**TASK BRIEF**
Output the full listing again without altering anything.

**TASK INPUT**
/-- R90: what FIFO_MEM holds besides the unread bytes is unobservable. States that differ in nothing else answer every
instruction alike and go on so; runs from reset answer alike whatever the storage held; and every byte delivered was
stored since the last clear. -/
def Obligations.StaleStorageIsUnobservable : Prop :=
  (∀ (i : Instr) (s s' : State), s.cfg.Valid → s.RingOk → SameButStale s s' →
    OutcomesAgree SameButStale (exec i s) (exec i s')) ∧
  (∀ (m m' : Memory) (ts : List Transaction), Memory.wf m = true → Memory.wf m' = true →
    Memory.inside 882000 m = true → Memory.inside 882000 m' = true →
    OutcomesAgree SameAnswer (State.runAll { State.reset with fifoMem := m } ts)
      (State.runAll { State.reset with fifoMem := m' } ts)) ∧
  ∀ (s : State) (is : List Instr) (tr : Trace), s.cfg.Valid → s.RingOk → s.MemoryOk → s.avail = 0 →
    execTrace is ⟨s, [], []⟩ = some tr → tr.delivered <+: tr.stored

/-- The FIFO's queries: each answers its value and changes nothing else (R365 to R379, R52, R53). -/
def Obligations.FifoQueryResults : Prop :=
  ∀ s : State,
    (s.cfg.prebufferBytes ≤ s.avail.toNat → exec .fifoReady s = .next { s with res := 1, pout := [] }) ∧
    (s.avail.toNat < s.cfg.prebufferBytes → exec .fifoReady s = .next { s with res := 0, pout := [] }) ∧
    exec .fifoEof s = .next { s with res := if s.eofFlag then 1 else 0, pout := [] } ∧
    exec .fifoRecv s =
      .next { s with
        res := if s.rxSeen = true ∧ (s.now - s.lastData).toNat < 3 * s.cfg.ticksPerSecond then 1 else 0, pout := [] } ∧
    exec .fifoAvail s = .next { s with res := s.avail, pout := [] } ∧
    exec .fifoTotalLo s = .next { s with res := BitVec.ofNat 32 (s.totalRx.toNat % 2 ^ 32), pout := [] } ∧
    exec .fifoTotalHi s = .next { s with res := BitVec.ofNat 32 (s.totalRx.toNat / 2 ^ 32), pout := [] } ∧
    exec .fifoState s =
      .next { s with
        res :=
          (match s.session with
            | .idle => 0
            | .running => 1
            | .eof => 2
            | .stopped => 3) +
          (match s.eofCause with
            | .none => 0x00
            | .closure => 0x10
            | .readError => 0x20
            | .openFailure => 0x30)
        pout := [] } ∧
    exec .fifoCap s = .next { s with res := BitVec.ofNat 32 s.cfg.fifoCapacity, pout := [] }

/-- The possible answers of FIFO.STATE under the session invariant are R377's nine. -/
def Obligations.FifoStateAnswers : Prop :=
  ∀ s : State, s.EofCoherent → ∃ t, exec .fifoState s = .next t ∧
    t.res ∈ ([0x00, 0x01, 0x12, 0x22, 0x32, 0x03, 0x13, 0x23, 0x33] : List Word)

/-- TIME.TICK adds its count to NOW modulo 2^64 and changes nothing else (R338, R54). -/
def Obligations.TimeTickAdvancesNow : Prop :=
  ∀ (s : State) (n : Nat), ∃ t, exec (.timeTick n) s = .next t ∧
    t = { s with now := t.now, res := 0, pout := [] } ∧ t.now.toNat = (s.now.toNat + n) % 2 ^ 64

/-- The receiving window (R339, R52): after data in a running session, and over any later transactions that bring no data
and start or clear no session, FIFO.RECV answers 1 exactly while fewer than RX_WINDOW_TICKS ticks have passed; with no
data in the session it answers 0. -/
def Obligations.ReceivingWindow : Prop :=
  (∀ (s t u : State) (pin : List Byte) (is : List Instr), s.session = .running → pin ≠ [] →
    exec (.srcRead pin) s = .next t → is.all keepsWindow = true → execAll is t = .next u → ticksOf is < 2 ^ 64 →
      exec .fifoRecv u =
        .next { u with res := if ticksOf is < 3 * s.cfg.ticksPerSecond then 1 else 0, pout := [] }) ∧
  ∀ s : State, s.rxSeen = false → exec .fifoRecv s = .next { s with res := 0, pout := [] }

/-! ### Reset (70_reset_and_hazards.md) -/

/-- R441: the value of every element after reset; FIFO_MEM is unspecified there and has no clause. -/
def Obligations.ResetValues : Prop :=
  (∀ b : Band, State.reset.gain.get b = 0 ∧ State.reset.coef.get b = ⟨F64.ofInt 1, 0, 0, 0, 0⟩ ∧
    (∀ c : Channel, State.reset.hist.at b c = ⟨0, 0, 0, 0⟩) ∧ State.reset.undef.get b = false) ∧
  State.reset.attached = false ∧ State.reset.eqActive = false ∧ State.reset.wrPos = 0 ∧ State.reset.rdPos = 0 ∧
  State.reset.avail = 0 ∧ State.reset.session = .idle ∧ State.reset.eofFlag = false ∧
  State.reset.eofCause = .none ∧ State.reset.rxSeen = false ∧ State.reset.lastData = 0 ∧
  State.reset.totalRx = 0 ∧ State.reset.receiving = false ∧ State.reset.ready = false ∧ State.reset.now = 0 ∧
  State.reset.cmdErr = false ∧ State.reset.statusWord = 0

/-- R442: what every query, EQ.PROCESS and FIFO.EXTRACT answer right after reset, with any parameters that meet R9's
constraints. -/
def Obligations.QueriesAfterReset : Prop :=
  ∀ (p : Params) (s : State), p.Valid → s = { State.reset with cfg := p } →
    exec .getStatus s = .next { s with res := 0, pout := [] } ∧
    (∀ n : Nat, exec (.eqGetGain n) s = .next { s with res := 0, pout := [] }) ∧
    exec .eqActive s = .next { s with res := 0, pout := [] } ∧
    exec .eqNBands s = .next { s with res := 5, pout := [] } ∧
    exec .fifoReady s = .next { s with res := 0, pout := [] } ∧
    exec .fifoEof s = .next { s with res := 0, pout := [] } ∧
    exec .fifoRecv s = .next { s with res := 0, pout := [] } ∧
    exec .fifoAvail s = .next { s with res := 0, pout := [] } ∧
    exec .fifoTotalLo s = .next { s with res := 0, pout := [] } ∧
    exec .fifoTotalHi s = .next { s with res := 0, pout := [] } ∧
    exec .fifoState s = .next { s with res := 0, pout := [] } ∧
    exec .fifoCap s = .next { s with res := BitVec.ofNat 32 p.fifoCapacity, pout := [] } ∧
    (∀ pin : List Byte, exec (.eqProcess pin) s = .next { s with res := 0, pout := pin }) ∧
    exec .fifoExtract s = .next { s with res := 0, pout := [] }
end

**TASK SOLUTION**
/-- R90: what FIFO_MEM holds besides the unread bytes is unobservable. States that differ in nothing else answer every
instruction alike and go on so; runs from reset answer alike whatever the storage held; and every byte delivered was
stored since the last clear. -/
def Obligations.StaleStorageIsUnobservable : Prop :=
  (∀ (i : Instr) (s s' : State), s.cfg.Valid → s.RingOk → SameButStale s s' →
    OutcomesAgree SameButStale (exec i s) (exec i s')) ∧
  (∀ (m m' : Memory) (ts : List Transaction), Memory.wf m = true → Memory.wf m' = true →
    Memory.inside 882000 m = true → Memory.inside 882000 m' = true →
    OutcomesAgree SameAnswer (State.runAll { State.reset with fifoMem := m } ts)
      (State.runAll { State.reset with fifoMem := m' } ts)) ∧
  ∀ (s : State) (is : List Instr) (tr : Trace), s.cfg.Valid → s.RingOk → s.MemoryOk → s.avail = 0 →
    execTrace is ⟨s, [], []⟩ = some tr → tr.delivered <+: tr.stored

/-- The FIFO's queries: each answers its value and changes nothing else (R365 to R379, R52, R53). -/
def Obligations.FifoQueryResults : Prop :=
  ∀ s : State,
    (s.cfg.prebufferBytes ≤ s.avail.toNat → exec .fifoReady s = .next { s with res := 1, pout := [] }) ∧
    (s.avail.toNat < s.cfg.prebufferBytes → exec .fifoReady s = .next { s with res := 0, pout := [] }) ∧
    exec .fifoEof s = .next { s with res := if s.eofFlag then 1 else 0, pout := [] } ∧
    exec .fifoRecv s =
      .next { s with
        res := if s.rxSeen = true ∧ (s.now - s.lastData).toNat < 3 * s.cfg.ticksPerSecond then 1 else 0, pout := [] } ∧
    exec .fifoAvail s = .next { s with res := s.avail, pout := [] } ∧
    exec .fifoTotalLo s = .next { s with res := BitVec.ofNat 32 (s.totalRx.toNat % 2 ^ 32), pout := [] } ∧
    exec .fifoTotalHi s = .next { s with res := BitVec.ofNat 32 (s.totalRx.toNat / 2 ^ 32), pout := [] } ∧
    exec .fifoState s =
      .next { s with
        res :=
          (match s.session with
            | .idle => 0
            | .running => 1
            | .eof => 2
            | .stopped => 3) +
          (match s.eofCause with
            | .none => 0x00
            | .closure => 0x10
            | .readError => 0x20
            | .openFailure => 0x30)
        pout := [] } ∧
    exec .fifoCap s = .next { s with res := BitVec.ofNat 32 s.cfg.fifoCapacity, pout := [] }

/-- The possible answers of FIFO.STATE under the session invariant are R377's nine. -/
def Obligations.FifoStateAnswers : Prop :=
  ∀ s : State, s.EofCoherent → ∃ t, exec .fifoState s = .next t ∧
    t.res ∈ ([0x00, 0x01, 0x12, 0x22, 0x32, 0x03, 0x13, 0x23, 0x33] : List Word)

/-- TIME.TICK adds its count to NOW modulo 2^64 and changes nothing else (R338, R54). -/
def Obligations.TimeTickAdvancesNow : Prop :=
  ∀ (s : State) (n : Nat), ∃ t, exec (.timeTick n) s = .next t ∧
    t = { s with now := t.now, res := 0, pout := [] } ∧ t.now.toNat = (s.now.toNat + n) % 2 ^ 64

/-- The receiving window (R339, R52): after data in a running session, and over any later transactions that bring no data
and start or clear no session, FIFO.RECV answers 1 exactly while fewer than RX_WINDOW_TICKS ticks have passed; with no
data in the session it answers 0. -/
def Obligations.ReceivingWindow : Prop :=
  (∀ (s t u : State) (pin : List Byte) (is : List Instr), s.session = .running → pin ≠ [] →
    exec (.srcRead pin) s = .next t → is.all keepsWindow = true → execAll is t = .next u → ticksOf is < 2 ^ 64 →
      exec .fifoRecv u =
        .next { u with res := if ticksOf is < 3 * s.cfg.ticksPerSecond then 1 else 0, pout := [] }) ∧
  ∀ s : State, s.rxSeen = false → exec .fifoRecv s = .next { s with res := 0, pout := [] }

/-! ### Reset (70_reset_and_hazards.md) -/

/-- R441: the value of every element after reset; FIFO_MEM is unspecified there and has no clause. -/
def Obligations.ResetValues : Prop :=
  (∀ b : Band, State.reset.gain.get b = 0 ∧ State.reset.coef.get b = ⟨F64.ofInt 1, 0, 0, 0, 0⟩ ∧
    (∀ c : Channel, State.reset.hist.at b c = ⟨0, 0, 0, 0⟩) ∧ State.reset.undef.get b = false) ∧
  State.reset.attached = false ∧ State.reset.eqActive = false ∧ State.reset.wrPos = 0 ∧ State.reset.rdPos = 0 ∧
  State.reset.avail = 0 ∧ State.reset.session = .idle ∧ State.reset.eofFlag = false ∧
  State.reset.eofCause = .none ∧ State.reset.rxSeen = false ∧ State.reset.lastData = 0 ∧
  State.reset.totalRx = 0 ∧ State.reset.receiving = false ∧ State.reset.ready = false ∧ State.reset.now = 0 ∧
  State.reset.cmdErr = false ∧ State.reset.statusWord = 0

/-- R442: what every query, EQ.PROCESS and FIFO.EXTRACT answer right after reset, with any parameters that meet R9's
constraints. -/
def Obligations.QueriesAfterReset : Prop :=
  ∀ (p : Params) (s : State), p.Valid → s = { State.reset with cfg := p } →
    exec .getStatus s = .next { s with res := 0, pout := [] } ∧
    (∀ n : Nat, exec (.eqGetGain n) s = .next { s with res := 0, pout := [] }) ∧
    exec .eqActive s = .next { s with res := 0, pout := [] } ∧
    exec .eqNBands s = .next { s with res := 5, pout := [] } ∧
    exec .fifoReady s = .next { s with res := 0, pout := [] } ∧
    exec .fifoEof s = .next { s with res := 0, pout := [] } ∧
    exec .fifoRecv s = .next { s with res := 0, pout := [] } ∧
    exec .fifoAvail s = .next { s with res := 0, pout := [] } ∧
    exec .fifoTotalLo s = .next { s with res := 0, pout := [] } ∧
    exec .fifoTotalHi s = .next { s with res := 0, pout := [] } ∧
    exec .fifoState s = .next { s with res := 0, pout := [] } ∧
    exec .fifoCap s = .next { s with res := BitVec.ofNat 32 p.fifoCapacity, pout := [] } ∧
    (∀ pin : List Byte, exec (.eqProcess pin) s = .next { s with res := 0, pout := pin }) ∧
    exec .fifoExtract s = .next { s with res := 0, pout := [] }
end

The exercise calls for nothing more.